# How to embed Youtube videos



## jks9199

I've noticed a few people having trouble embedding Youtube videos.  I'm seeing two common errors:  people are either copying Youtube's embedding code, or they're trying to use the whole URL.

The software we use here makes embedding Youtube videos pretty easy.  I'm going to walk through doing one here:

Here's the entire URL: http://www.youtube.com/watch?v=FzRH3iTQPrk&feature=related

Of course, we can't see it if we don't follow the link... and you don't know if you want to or not.  After all, I sometimes do have a questionable sense of humor...

If you look at the URL, you'll see about the middle a section that reads





> v=FzRH3iTQPrk&


.  That's the part you want to look at.  You want to highlight and copy everything between = and the ampersand (&), the part that reads 





> FzRH3iTQPrk


.

When you go to post it, you're going to use the code yt within square brackets to start it, then /yt afterwards.  Because those brackets tell the software that it's a direction, for demonstration purposes, I'm going to write it here with {}.  You'll type this: {yt}FzRH3iTQPrk{/yt}  (remember, those are really supposed to be square brackets).  You'll get a result like this:




[yt]FzRH3iTQPrk[/yt]

See -- I told you I had a questionable sense of humor!


----------



## Carol

Can the embedding be improved to support YouTube's embeddable link or a copy/past of the entire URL, rather than just a fragment of it?


----------



## jks9199

That's a question for Bob.  I suspect that vBulletin (the software that MT is run on) doesn't support true or full HTML tagging... but we've just hit the limits of my understanding!


----------



## Bob Hubbard

vB4 has a much easier method.
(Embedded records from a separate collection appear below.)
/-! ### State.loadRegisters: Fx65's registers -/

@[simp] theorem State.loadRegisters_v (s : State) (x : Reg) : (s.loadRegisters x).v = Vector.ofFn fun k => if k.val ≤ x.val then s.peek (s.index.toNat + k.val) else s.v[k] := rfl
@[simp] theorem State.loadRegisters_pc (s : State) (x : Reg) : (s.loadRegisters x).pc = s.pc := rfl
@[simp] theorem State.loadRegisters_index (s : State) (x : Reg) : (s.loadRegisters x).index = s.index := rfl
@[simp] theorem State.loadRegisters_sp (s : State) (x : Reg) : (s.loadRegisters x).sp = s.sp := rfl
@[simp] theorem State.loadRegisters_stack (s : State) (x : Reg) : (s.loadRegisters x).stack = s.stack := rfl
@[simp] theorem State.loadRegisters_mem (s : State) (x : Reg) : (s.loadRegisters x).mem = s.mem := rfl
@[simp] theorem State.loadRegisters_fb (s : State) (x : Reg) : (s.loadRegisters x).fb = s.fb := rfl
@[simp] theorem State.loadRegisters_keys (s : State) (x : Reg) : (s.loadRegisters x).keys = s.keys := rfl
@[simp] theorem State.loadRegisters_dt (s : State) (x : Reg) : (s.loadRegisters x).dt = s.dt := rfl
@[simp] theorem State.loadRegisters_st (s : State) (x : Reg) : (s.loadRegisters x).st = s.st := rfl
@[simp] theorem State.loadRegisters_halt (s : State) (x : Reg) : (s.loadRegisters x).halt = s.halt := rfl
@[simp] theorem State.loadRegisters_draws (s : State) (x : Reg) : (s.loadRegisters x).draws = s.draws := rfl

/-! ### State.tickTimers: `tick_timers()` -/

@[simp] theorem State.tickTimers_v (s : State) : (s.tickTimers).v = s.v := rfl
@[simp] theorem State.tickTimers_pc (s : State) : (s.tickTimers).pc = s.pc := rfl
@[simp] theorem State.tickTimers_index (s : State) : (s.tickTimers).index = s.index := rfl
@[simp] theorem State.tickTimers_sp (s : State) : (s.tickTimers).sp = s.sp := rfl
@[simp] theorem State.tickTimers_stack (s : State) : (s.tickTimers).stack = s.stack := rfl
@[simp] theorem State.tickTimers_mem (s : State) : (s.tickTimers).mem = s.mem := rfl
@[simp] theorem State.tickTimers_fb (s : State) : (s.tickTimers).fb = s.fb := rfl
@[simp] theorem State.tickTimers_keys (s : State) : (s.tickTimers).keys = s.keys := rfl
@[simp] theorem State.tickTimers_dt (s : State) : (s.tickTimers).dt = tickTimer s.dt := rfl
@[simp] theorem State.tickTimers_st (s : State) : (s.tickTimers).st = tickTimer s.st := rfl
@[simp] theorem State.tickTimers_halt (s : State) : (s.tickTimers).halt = s.halt := rfl
@[simp] theorem State.tickTimers_draws (s : State) : (s.tickTimers).draws = s.draws := rfl

/-! ### Reads of single registers, bytes and keys -/

theorem State.getV_eq (s : State) (x : Reg) : s.getV x = s.v[x] := rfl

theorem State.peek_eq (s : State) (a : Nat) : s.peek a = s.mem.peek a := rfl

/-- "No register is hardwired: every one of the 16 holds whatever was last written to it" (R10). The statement for the provers says
this of the host's accesses too. -/
theorem State.getV_setV (s : State) (x r : Reg) (b : Byte) :
    (s.setV x b).getV r = if r = x then b else s.getV r := by
  simp only [State.getV, State.setV_v, Fin.getElem_fin, Vector.getElem_set, Fin.ext_iff]
  split <;> split <;> first | rfl | omega

@[simp] theorem State.getV_setV_same (s : State) (x : Reg) (b : Byte) : (s.setV x b).getV x = b := by
  rw [State.getV_setV, if_pos rfl]

@[simp] theorem State.getV_setV_other (s : State) (x r : Reg) (b : Byte) (h : r ≠ x) : (s.setV x b).getV r = s.getV r := by
  rw [State.getV_setV, if_neg h]

@[simp] theorem State.setV_peek (s : State) (x : Reg) (b : Byte) (a : Nat) : (s.setV x b).peek a = s.peek a := rfl
@[simp] theorem State.setV_key (s : State) (x : Reg) (b : Byte) (k : Fin 16) : (s.setV x b).key k = s.key k := rfl
@[simp] theorem State.setPc_getV (s : State) (target : Word) (r : Reg) : (s.setPc target).getV r = s.getV r := rfl
@[simp] theorem State.setPc_peek (s : State) (target : Word) (a : Nat) : (s.setPc target).peek a = s.peek a := rfl
@[simp] theorem State.setPc_key (s : State) (target : Word) (k : Fin 16) : (s.setPc target).key k = s.key k := rfl
@[simp] theorem State.setIndex_getV (s : State) (a : Word) (r : Reg) : (s.setIndex a).getV r = s.getV r := rfl
@[simp] theorem State.setIndex_peek (s : State) (i : Word) (a : Nat) : (s.setIndex i).peek a = s.peek a := rfl
@[simp] theorem State.setIndex_key (s : State) (a : Word) (k : Fin 16) : (s.setIndex a).key k = s.key k := rfl
@[simp] theorem State.setDT_getV (s : State) (b : Byte) (r : Reg) : (s.setDT b).getV r = s.getV r := rfl
@[simp] theorem State.setDT_peek (s : State) (b : Byte) (a : Nat) : (s.setDT b).peek a = s.peek a := rfl
@[simp] theorem State.setDT_key (s : State) (b : Byte) (k : Fin 16) : (s.setDT b).key k = s.key k := rfl
@[simp] theorem State.setST_getV (s : State) (b : Byte) (r : Reg) : (s.setST b).getV r = s.getV r := rfl
@[simp] theorem State.setST_peek (s : State) (b : Byte) (a : Nat) : (s.setST b).peek a = s.peek a := rfl
@[simp] theorem State.setST_key (s : State) (b : Byte) (k : Fin 16) : (s.setST b).key k = s.key k := rfl
@[simp] theorem State.setFB_getV (s : State) (fb : Framebuffer) (r : Reg) : (s.setFB fb).getV r = s.getV r := rfl
@[simp] theorem State.setFB_peek (s : State) (fb : Framebuffer) (a : Nat) : (s.setFB fb).peek a = s.peek a := rfl
@[simp] theorem State.setFB_key (s : State) (fb : Framebuffer) (k : Fin 16) : (s.setFB fb).key k = s.key k := rfl
@[simp] theorem State.setStack_getV (s : State) (sp : Fin 17) (stack : Vector Word 16) (r : Reg) : (s.setStack sp stack).getV r = s.getV r := rfl
@[simp] theorem State.setStack_peek (s : State) (sp : Fin 17) (stack : Vector Word 16) (a : Nat) : (s.setStack sp stack).peek a = s.peek a := rfl
@[simp] theorem State.setStack_key (s : State) (sp : Fin 17) (stack : Vector Word 16) (k : Fin 16) : (s.setStack sp stack).key k = s.key k := rfl
@[simp] theorem State.advance_getV (s : State) (r : Reg) : (s.advance).getV r = s.getV r := rfl
@[simp] theorem State.advance_peek (s : State) (a : Nat) : (s.advance).peek a = s.peek a := rfl
@[simp] theorem State.advance_key (s : State) (k : Fin 16) : (s.advance).key k = s.key k := rfl
@[simp] theorem State.skipIf_getV (s : State) (c : Bool) (r : Reg) : (s.skipIf c).getV r = s.getV r := by cases c <;> rfl
@[simp] theorem State.skipIf_peek (s : State) (c : Bool) (a : Nat) : (s.skipIf c).peek a = s.peek a := by cases c <;> rfl
@[simp] theorem State.skipIf_key (s : State) (c : Bool) (k : Fin 16) : (s.skipIf c).key k = s.key k := by cases c <;> rfl
@[simp] theorem State.latch_getV (s : State) (cause : FaultCause) (w : Option Word) (info : Nat) (r : Reg) : (s.latch cause w info).getV r = s.getV r := rfl
@[simp] theorem State.latch_peek (s : State) (cause : FaultCause) (w : Option Word) (info : Nat) (a : Nat) : (s.latch cause w info).peek a = s.peek a := rfl
@[simp] theorem State.latch_key (s : State) (cause : FaultCause) (w : Option Word) (info : Nat) (k : Fin 16) : (s.latch cause w info).key k = s.key k := rfl
@[simp] theorem State.store_getV (s : State) (bytes : List Byte) (r : Reg) : (s.store bytes).getV r = s.getV r := rfl
@[simp] theorem State.store_key (s : State) (bytes : List Byte) (k : Fin 16) : (s.store bytes).key k = s.key k := rfl
@[simp] theorem State.drawn_getV (s : State) (r : Reg) : (s.drawn).getV r = s.getV r := rfl
@[simp] theorem State.drawn_peek (s : State) (a : Nat) : (s.drawn).peek a = s.peek a := rfl
@[simp] theorem State.drawn_key (s : State) (k : Fin 16) : (s.drawn).key k = s.key k := rfl
@[simp] theorem State.loadRegisters_peek (s : State) (x : Reg) (a : Nat) : (s.loadRegisters x).peek a = s.peek a := rfl
@[simp] theorem State.loadRegisters_key (s : State) (x : Reg) (k : Fin 16) : (s.loadRegisters x).key k = s.key k := rfl
@[simp] theorem State.tickTimers_getV (s : State) (r : Reg) : (s.tickTimers).getV r = s.getV r := rfl
@[simp] theorem State.tickTimers_peek (s : State) (a : Nat) : (s.tickTimers).peek a = s.peek a := rfl
@[simp] theorem State.tickTimers_key (s : State) (k : Fin 16) : (s.tickTimers).key k = s.key k := rfl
Just click an icon, paste the link and hit ok.  There's a plugin for vB3 that does similar, but it's not forward compatible.


----------



## Bob Hubbard

..


> There are some differences between our old method and the new one that came with vB4.
> 
> The old way was to do a lot of manual editing and sandwich your link between bbcode tags like this:
> 
> Link is:
> 
> 
> 
> 
> OLD WAY (spaces added to break so code displays)
> Using YT tags
> [ yt ]p_5RTKQjccs[ /yt ]
> Resulting in this:
> [yt]p_5RTKQjccs[/yt]
> 
> New Way
> using video tag (spaces added to break so code displays)
> [ video ]http://www.youtube.com/watch?v=p_5RTKQjccs[ /video ]
> 
> OR
> simply use the film strip icon in the editor and paste your link in then submit.
> 
> With this result:
> 
> 
> 
> 
> 
> This works with most major video host sites such as Youtube.
> 
> 
> ..


..


----------



## Brian R. VanCise

That is great Bob hopefully more people will take the time to embed as it is more enjoyable to watch it on page rather than having to go to a new browser!


----------



## Chris Parker

Just a heads up, the clips don't come up when I view the site on my I-phone 4. Nothing turns up, actually. The older embeddings work, but not the new version.


----------



## Bob Hubbard

There's a couple reports that due to the iPhone's lack of Flash capabilities, some video links won't work unfortunately. It seems to depend on how Youtube serves the clip. Sometimes it's Flash, sometimes not.  
vBulletin's 'answer' is for me to spend a few hundred more dollars with them and push out their 'mobile' suite.
My answer (and others) is for them to add the 10 lines of code to fix the issue.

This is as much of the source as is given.